The Soldier and the Snow
December has frozen its double-edged breath
and blows it down from the icy heavens,
like a dry fire coming apart in threads,
like a huge ruin that topples on soldiers.
Snow where horses have left their hoof-marks
is a solitude of grief that gallops on.
Snow like split fingernails, or claws badly worn,
like a malice out of heaven or a final contempt.
It bites, prunes, cuts through with the heavy
slash of a bloodshot and pale marble ax.
It comes down, it falls everywhere like some ruined embrace
of canyons and wings, solitude and snow.
This violence that splits off from the core of winter,
raw hunger tired of being hungry and cold,
hangs over the naked with an eternal grudge
that is white, speechless, dark, starving, and fatal.

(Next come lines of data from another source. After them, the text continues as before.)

-- ==== Sys2Proof/Certificates/Slice0/Obligations.lean ====
section
/-! DEFINITION. The statements for the provers: what the commands of the PN-840 do, by the numbered rules of the manual. A statement
that ends in `exec c s = .next …` says that the command completes under its premises, and with what state. -/

section
open Sys2Proof Sys2Proof.Machine

/-- The queue of the block (the model's own form of the sender of R3: log 1): a step takes the command at the front and runs it with the
queue's rest; with no command waiting one counter-clock edge passes (R38), as State.pass says. -/
def Obligations.StepRunsFront : Prop :=
  ∀ (s : State) (c : Instr) (q : List Instr),
    step { s with pending := c :: q } = exec c { s with pending := q } ∧
    step { s with pending := [] } = .next { s with
      pending := [], tb.counter := s.tb.counter + s.tb.addend, tb.edge := s.tb.edge + 1 }

/-- R296, R463: after reset the module is WARM at step 3 of start-up with the counter NOT_VALID; no transaction is open, no record stands in
the tally, DRAM reads 0 (R492), no ring, chain, program or loop is enabled (R12: a register reads its reset value), and the queue, memory
and registers are in their canonical form. -/
def Obligations.ResetState : Prop :=
  State.reset.pw.st = .warm ∧ State.reset.pw.step = 3 ∧ State.reset.tb.st = .notValid ∧ State.reset.pending = [] ∧
    (∀ p, (State.reset.txn p).st = .idle) ∧ State.reset.ty.recs = [] ∧ (∀ a, dramByte State.reset.dram a = 0) ∧
    (∀ off sel, State.reset.cfg off sel = regReset off sel) ∧ Memory.wf State.reset.dram ∧ Tbl.wf 0 State.reset.regs = true

/-- Every step, whatever the state and the command at the front, answers a next state; it takes that command from the queue, keeps memory
and the register table in their canonical form, and never lets time go back. -/
def Obligations.StepInvariant : Prop :=
  ∀ s : State, ∃ t, step s = .next t ∧ t.pending = s.pending.tail ∧ (Memory.wf s.dram → Memory.wf t.dram) ∧
    (Tbl.wf 0 s.regs = true → Tbl.wf 0 t.regs = true) ∧ s.tb.edge ≤ t.tb.edge

/-- R390: "The life-cycle states are fused", so no command takes back what a fuse holds: the fused state never falls, and the owner hash and
the fused secret, once programmed, stay. -/
def Obligations.FusesStay : Prop :=
  ∀ (c : Instr) (s : State), ∃ t, exec c s = .next t ∧ s.ok.fused ≤ t.ok.fused ∧ (∀ h, s.ok.ownerHash = some h → t.ok.ownerHash = some h) ∧
    (∀ d, s.ok.secret = some d → t.ok.secret = some d)
/-- R39: the addend of a rate correction c (here in 2^-12 ppb) is 2^42 × (1 + c × 10^-9) to the nearest whole number, ties rounded up, with c
clamped to ±200,000 ppb; it fits 48 bits and is 0x400_0000_0000 for c = 0. R41: at a change of the reference the correction and the
integral take the measured difference, and the addend of the new correction (with SERVO_EN = 0 the addend in force corrected by the
difference: log 88) waits for the next slot edge. A switch on the TCXO changes nothing; a return to the OCXO comes at a slot edge, 60 s
after the OCXO left its limits at the earliest, and not while REF_FORCE_TCXO is 1. Completes: REF_SWITCH_TCXO, REF_RETURN_OCXO. -/
def Obligations.ReferenceChange : Prop :=
  (∀ c k : Int, k = max (-200000 * 4096) (min c (200000 * 4096)) →
    (2 * (addendOf c : Int) - 1) * 10 ^ 9 ≤ 2 * (2 ^ 42 * 10 ^ 9 + k * 2 ^ 30) ∧
    2 * (2 ^ 42 * 10 ^ 9 + k * 2 ^ 30) < (2 * (addendOf c : Int) + 1) * 10 ^ 9 ∧ addendOf c < 2 ^ 48) ∧ addendOf 0 = 0x40000000000 ∧
  (∀ (s : State) (t : Nat) (diff : Int),
    (s.tb.refTcxo = false → ∃ x, exec (.refSwitchTcxo t diff) s = .next x ∧ x = { s.runTo t with tb := x.tb } ∧ x.tb.refTcxo = true ∧
      x.tb.corr = s.tb.corr + diff ∧ x.tb.integ = s.tb.integ.map (· + diff) ∧
      x.tb.nextAddend = some (if servoEn s then addendOf (s.tb.corr + diff) else addendBy (s.tb.nextAddend.getD s.tb.addend) diff) ∧
      x.tb.counter = (s.runTo t).tb.counter ∧ x.tb.st = s.tb.st ∧ (bit (s.cfg 0 0) 0 = false → x.tb.ocxoOk = false)) ∧
    (s.tb.refTcxo = true → exec (.refSwitchTcxo t diff) s = .next (s.runTo t)) ∧
    (∀ e, powered s = true → s.tb.refTcxo = true → bit (s.cfg 0 0) 0 = false → e = s.runTo (s.tb.ocxoSince + secEdges 60) →
      ∃ x, exec (.refReturnOcxo diff) s = .next x ∧ x.tb.counter = (e.waitSlot (slotCeil (now16 e))).tb.counter ∧
        x.tb.refTcxo = false ∧ x.tb.ocxoOk = true ∧ x.tb.corr = s.tb.corr + diff ∧ x.tb.integ = s.tb.integ.map (· + diff) ∧
        x.tb.nextAddend = some (if servoEn s then addendOf (s.tb.corr + diff) else addendBy (s.tb.nextAddend.getD s.tb.addend) diff)) ∧
    (s.tb.refTcxo = false ∨ bit (s.cfg 0 0) 0 = true → exec (.refReturnOcxo diff) s = .next s))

It wants to soften down forges, hatred, flames,
it wants to stop up the seas, to bury all loves.
It goes along throwing up huge, gauzy drifts,
hostile hunks of glass, statues that say nothing.
I want the heart made of wood in every shop
and textile factory to flood over and cover
the bodies that ignite the morning
with their looks and yells, boots and rifles.
Clothes for the corpses that are able to go naked,
able to go dressed in frost and ice,
in withered stone that fights off the cruel beaks,
the pale beak thrusts and the pale escapes.
Clothes for corpses that silently fall back
the most snowy attacks with the reddest bones.
Because these soldiers have sun-fired bones,
because they are fires with footprints and eyes.
The cold hunches forward, death loses its leaves.
I can hear the noiseless sound raining down.
Red on the white snow, life turns
the steamy snow red, sows fire in the snow.
Soldiers are so much like rock crystals
that only fire, only flame shapes them,
and they fight with icy cheekbones, with their mouths,
and turn whatever they attack into memories of ash.